Timothy W. Johnson∞
Using neurological development evidence, in Miller v. Alabama, the US Supreme Court determined that automatically sentencing juveniles (under 18) to life without the possibility of parole is unconstitutional. This article argues that the minimum age for eligibility of a life without the possibility of parole sentence should be 25, because the neurocognitive evidence used in Miller establishes that the still developing prefrontal cortex (PFC), and corresponding executive functions of planning, decision-making, and impulse control, in young adults (18-24) causes a diminished capacity that should result in a diminished criminal culpability.

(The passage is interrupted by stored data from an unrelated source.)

end Sys2Proof
end

section
/-! SUPPORT. One inversion of `exec`: a check of R215 fails and raises its fault, or the command's body
runs. -/

namespace Sys2Proof.Machine

/-- The codes a command is refused with before it performs any event (R214): 0x01 to 0x06. -/
abbrev FaultCode.Precise (c : FaultCode) : Prop := 1 ≤ c.toByte.toNat ∧ c.toByte.toNat ≤ 6

/-- A precise fault was raised, and nothing else was written (R212, R214). -/
def CheckFailed (s t : State) : Prop := ∃ (c : FaultCode) (info : BitVec 64), c.Precise ∧ t = raise c info s

/-- The answer of a body once the checks before it have held. -/
theorem checkFailed_or_ran {s t u : State} {B : State → Prop} (h : (.next u : Out) = .next t) (hu : B u) :
    CheckFailed s t ∨ B t := by
  cases h; exact .inr hu

/-- Check 3 of R215 refuses the command or lets it go on. -/
theorem needMapped_next {i : Instr} {s t : State} {k : Out} {B : State → Prop}
    (h : needMapped i s k = .next t) (hk : s.mapped = true → k = .next t → CheckFailed s t ∨ B t) :
    CheckFailed s t ∨ B t := by
  unfold needMapped at h
  split at h
  · exact hk ‹_› h
  · cases h; exact .inl ⟨_, _, by decide, rfl⟩

/-- Check 4 of R215 refuses the command or lets it go on. -/
theorem needTimer_next {i : Instr} {s t : State} {k : Out} {B : State → Prop}
    (h : needTimer i s k = .next t) (hk : s.timerInit = true → k = .next t → CheckFailed s t ∨ B t) :
    CheckFailed s t ∨ B t := by
  unfold needTimer at h
  split at h
  · exact hk ‹_› h
  · cases h; exact .inl ⟨_, _, by decide, rfl⟩

/-- Check 5 of R215 refuses the command or finds the pulser. -/
theorem needPulser_next {i : Instr} {s t : State} {k : Pulser → Out} {B : State → Prop}
    (h : needPulser i s k = .next t) (hk : ∀ p, s.pulser = some p → k p = .next t → CheckFailed s t ∨ B t) :
    CheckFailed s t ∨ B t := by
  unfold needPulser at h
  split at h
  · exact hk _ ‹_› h
  · cases h; exact .inl ⟨_, _, by decide, rfl⟩

/-- Check 6 of R215 refuses the command or lets it go on. -/
theorem needIndex_next {idx : BitVec 8} {p : Pulser} {s t : State} {k : Out} {B : State → Prop}
    (h : needIndex idx p s k = .next t) (hk : idx < p.count → k = .next t → CheckFailed s t ∨ B t) :
    CheckFailed s t ∨ B t := by
  unfold needIndex at h
  split at h
  · cases h; exact .inl ⟨_, _, by decide, rfl⟩
  · exact hk (BitVec.not_le.1 ‹_›) h

/-- Check 7 of R215 refuses the command or finds the width. -/
theorem needWidth_next {idx : BitVec 8} {p : Pulser} {s t : State} {k : Word → Out} {B : State → Prop}
    (h : needWidth idx p s k = .next t)
    (hk : ∀ w, p.width idx.toNat = some w → k w = .next t → CheckFailed s t ∨ B t) : CheckFailed s t ∨ B t := by
  unfold needWidth at h
  split at h
  · exact hk _ ‹_› h
  · cases h; exact .inl ⟨_, _, by decide, rfl⟩

/-- The checks of R215 hold in `s`, and the body of the command runs from `s` to the given state. -/
inductive BodyRan (s : State) : Instr → State → Prop
  | init : BodyRan s .init (if s.mapped then setResult 0#32 s else initTable s)
  | initOutputs (m : Word) (hm : s.mapped = true) : BodyRan s (.initOutputs m)
      ((claim m true ⟨s, false⟩).bind fun _ r =>
        .ok () { r with st := addOutputs (s.accepted m) r.st }).final
  | requestInputs (m : Word) (hm : s.mapped = true) : BodyRan s (.requestInputs m)
      ((claim m false ⟨s, false⟩).bind fun _ r =>
        .ok () { r with st := addInputs (s.accepted m) r.st }).final
  | readAll (hm : s.mapped = true) : BodyRan s .readAll
      ((clockEnable ⟨s, false⟩).bind fun _ r =>
        (readBanks (banksAscending r.st.cfg) 0#32 r).bind fun v r' =>
          .ok () { r' with st := setResult v r'.st }).final
  | setBits (m : Word) (hm : s.mapped = true) : BodyRan s (.setBits m) (applyBits m .set ⟨s, false⟩).final
  | clearBits (m : Word) (hm : s.mapped = true) :
      BodyRan s (.clearBits m) (applyBits m .clear ⟨s, false⟩).final
  | flush (hm : s.mapped = true) : BodyRan s .flush (flushStep ⟨s, false⟩).final
  | timerInit : BodyRan s .timerInit (setResult 0#32 (if s.timerInit then s else timerStartup s))
  | sleepNanos (ns : Word) (ht : s.timerInit = true) : BodyRan s (.sleepNanos ns) (sleepBody ns.toNat s)
  | jitterAllowance (ht : s.timerInit = true) :
      BodyRan s .jitterAllowance (setResult (BitVec.ofNat 32 s.profile.jitterNs) s)
  | pulserAcquire (k : BitVec 8) (m : Word) (hm : s.mapped = true) :
      BodyRan s (.pulserAcquire k m) (setPulser ⟨m, k, List.replicate k.toNat none⟩ s)
  | pulserSetWidth (k : BitVec 8) (ns : Word) {p : Pulser} (hm : s.mapped = true) (hp : s.pulser = some p)
      (hk : k < p.count) : BodyRan s (.pulserSetWidth k ns) (setPulser (p.setWidth k.toNat ns) s)
  | sendPulse (k : BitVec 8) {p : Pulser} {w : Word} (hm : s.mapped = true) (ht : s.timerInit = true)
      (hp : s.pulser = some p) (hk : k < p.count) (hw : p.width k.toNat = some w) :
      BodyRan s (.sendPulse k) (pulseBody p.mask (calibrated s.cfg w.toNat) ⟨s, false⟩).final
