-- ==== Sys2Proof/Decode.lean ====
section
/-! DEFINITION. The decoder, total on any bytes, and the encoder. What has a bit encoding is a bus write's Word Address (R88)
and the command frame (R81); the primitives, the service operations and the pseudo-instructions have none (R80). -/

namespace Sys2Proof

/-- `param2` from its two bytes, the low one first (R57, R84). -/
def joinLE (lo hi : Byte) : Half := lo.setWidth 16 ||| (hi.setWidth 16 <<< 8)

/-- Bits 7:0. -/
def lowByte (h : Half) : Byte := h.setWidth 8

/-- Bits 15:8. -/
def highByte (h : Half) : Byte := (h >>> 8).setWidth 8

/-- Why the decoder refuses. -/
inductive DecodeReject where
  /-- There is no byte. -/
  | noByte
  /-- A command frame with fewer bytes than its fixed fields and its declared length take. -/
  | truncatedFrame
  deriving DecidableEq, Repr

/-- The instruction of an opcode byte and the fields of its frame (R86, R210). -/
def commandInstr (op : Byte) (f : Frame) : Instr :=
  match Machine.opcodes.command op with
  | .random  => .random f
  | .nonce   => .nonce f
  | .genkey  => .genkey f
  | .sign    => .sign f
  | .verify  => .verify f
  | .read    => .read f
  | .write   => .write f
  | .lock    => .lock f
  | .info    => .info f
  | .unknown => .unknown op f

/-- The first byte of a bus write (R88). -/
def decodeWordAddress (b : Byte) : Instr := if b = Machine.waCommandByte then .waCommand else .waOther b

/-- The bytes after the marker of a command frame (R81). The fixed fields are read "whatever L is" (R210): a frame of fewer
than 6 bytes has the buffer's stale bytes in the places it did not send (R222; log 28). -/
def decodeFrameBody : List Byte → Except DecodeReject (Instr × List Byte)
  | len :: op :: p1 :: lo :: hi :: tail =>
    if tail.length < len.toNat - 6 then .error .truncatedFrame
    else .ok (commandInstr op ⟨len, p1, joinLE lo hi, tail.take (len.toNat - 6)⟩, tail.drop (len.toNat - 6))
  | _ => .error .truncatedFrame

/-- The instruction at the head of a bus write, and the bytes after it. The marker alone is the Word Address WA_COMMAND; the
marker with bytes after it opens a command frame. -/
def decode : List Byte → Except DecodeReject (Instr × List Byte)
  | [] => .error .noByte
  | [b] => .ok (decodeWordAddress b, [])
  | b :: rest => if b = Machine.waCommandByte then decodeFrameBody rest else .ok (.waOther b, rest)

/-- The bytes of a frame (R81). -/
def encodeFrame (op : Byte) (f : Frame) : List Byte :=
  Machine.waCommandByte :: f.len :: op :: f.param1 :: lowByte f.param2 :: highByte f.param2 :: f.tail

/-- The bytes of an instruction; none for those with no bit encoding (R80). -/
def encode : Instr → Option (List Byte)
  | .random f    => some (encodeFrame Machine.opcodes.random f)
  | .nonce f     => some (encodeFrame Machine.opcodes.nonce f)
  | .genkey f    => some (encodeFrame Machine.opcodes.genkey f)
  | .sign f      => some (encodeFrame Machine.opcodes.sign f)
  | .verify f    => some (encodeFrame Machine.opcodes.verify f)
  | .read f      => some (encodeFrame Machine.opcodes.read f)
  | .write f     => some (encodeFrame Machine.opcodes.write f)
  | .lock f      => some (encodeFrame Machine.opcodes.lock f)
  | .info f      => some (encodeFrame Machine.opcodes.info f)
  | .unknown op f => some (encodeFrame op f)
  | .waCommand   => some [Machine.waCommandByte]
  | .waOther b   => some [b]
  | .init | .deliver _ | .take | .crc16 _ | .readZone _ _ _ | .writeZone _ _ _ | .lockConfig | .lockDataAndOtp
  | .isConfigLocked | .isDataAndOtpLocked | .storeKey _ _ _ | .generateKey _ _ | .computeCombine _ _ | .deriveChild _
  | .setState _ | .frame _ _ _ _ _ | .raw _ => none

/-- The frame that FRAME stands for: `L = 7 + n` for `n` payload bytes, the CRC byte last (R96). -/
def pseudoFrame (p1 : Byte) (p2 : Half) (payload : List Byte) (crc : Byte) : Frame :=
  ⟨BitVec.ofNat 8 (7 + payload.length), p1, p2, payload ++ [crc]⟩

/-- The `n` bytes of a word, the first the most significant: the opcode table numbers a frame's bytes so (log 27). -/
def wordBytes : Nat → Nat → List Byte
  | 0, _ => []
  | n + 1, w => BitVec.ofNat 8 (w / 256 ^ n) :: wordBytes n w

/-- The bytes of an instruction, those it has beyond the given ones being 0: a frame has at least its six fixed bytes and as many
as its declared length says. -/
def zeroPadded (bytes : List Byte) : List Byte :=
  bytes ++ List.replicate (max 6 (bytes.getD 1 0).toNat - bytes.length) 0

/-- The bytes a table word stands for: a Word Address is one byte, any wider word a bus write of so many bytes. -/
def tableBytes (nbits w : Nat) : List Byte :=
  if nbits ≤ 8 then [BitVec.ofNat 8 w] else zeroPadded (wordBytes (nbits / 8) w)

def decodeTableWord (nbits w : Nat) : Option Instr :=
  match decode (tableBytes nbits w) with
  | .ok (i, _) => some i
  | .error _   => none

end Sys2Proof
end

A 2021 study focusing on the use of life imprisonment in the United States led Ashley Nellis of The Sentencing Project to label life sentences “the lifeblood of mass incarceration.”1 The study argues for mass incarceration reform that starts with addressing sentences of mandatory imprisonment for life, or life without parole (LWOP).2 This recommendation stems from two factors: the use of this sentence has become commonplace in the American justice system and this, the longest, sentence sets the boundaries of the broader criminal sentencing framework.3 In the 2012 Miller v. Alabama decision, the US Supreme Court determined it unconstitutional to automatically sentence juveniles (under 18) to life without the possibility of parole based on neurological evidence pertaining to brain development.4 Did the Supreme Court overreach in its limitation of mandatory LWOP or err in the emphasis given to neuroscientific evidence? Or should the same neuroscientific evidence lead the Court to extend the minimum age? Should the same conclusions about criminal culpability reshape criminal sentencing on a large scale? What should be the minimum age for eligibility of LWOP based on neurological developmental age of maturation? The minimum age for eligibility of LWOP should be 25 because the prefrontal cortex (PFC)—and consequent executive functions (EFs) of planning, decision-making, and impulse control—do not reach maturation until the mid-20’s.5 In young adults (18-24), these still developing EFs create a diminished capacity and, therefore, a diminished criminal culpability.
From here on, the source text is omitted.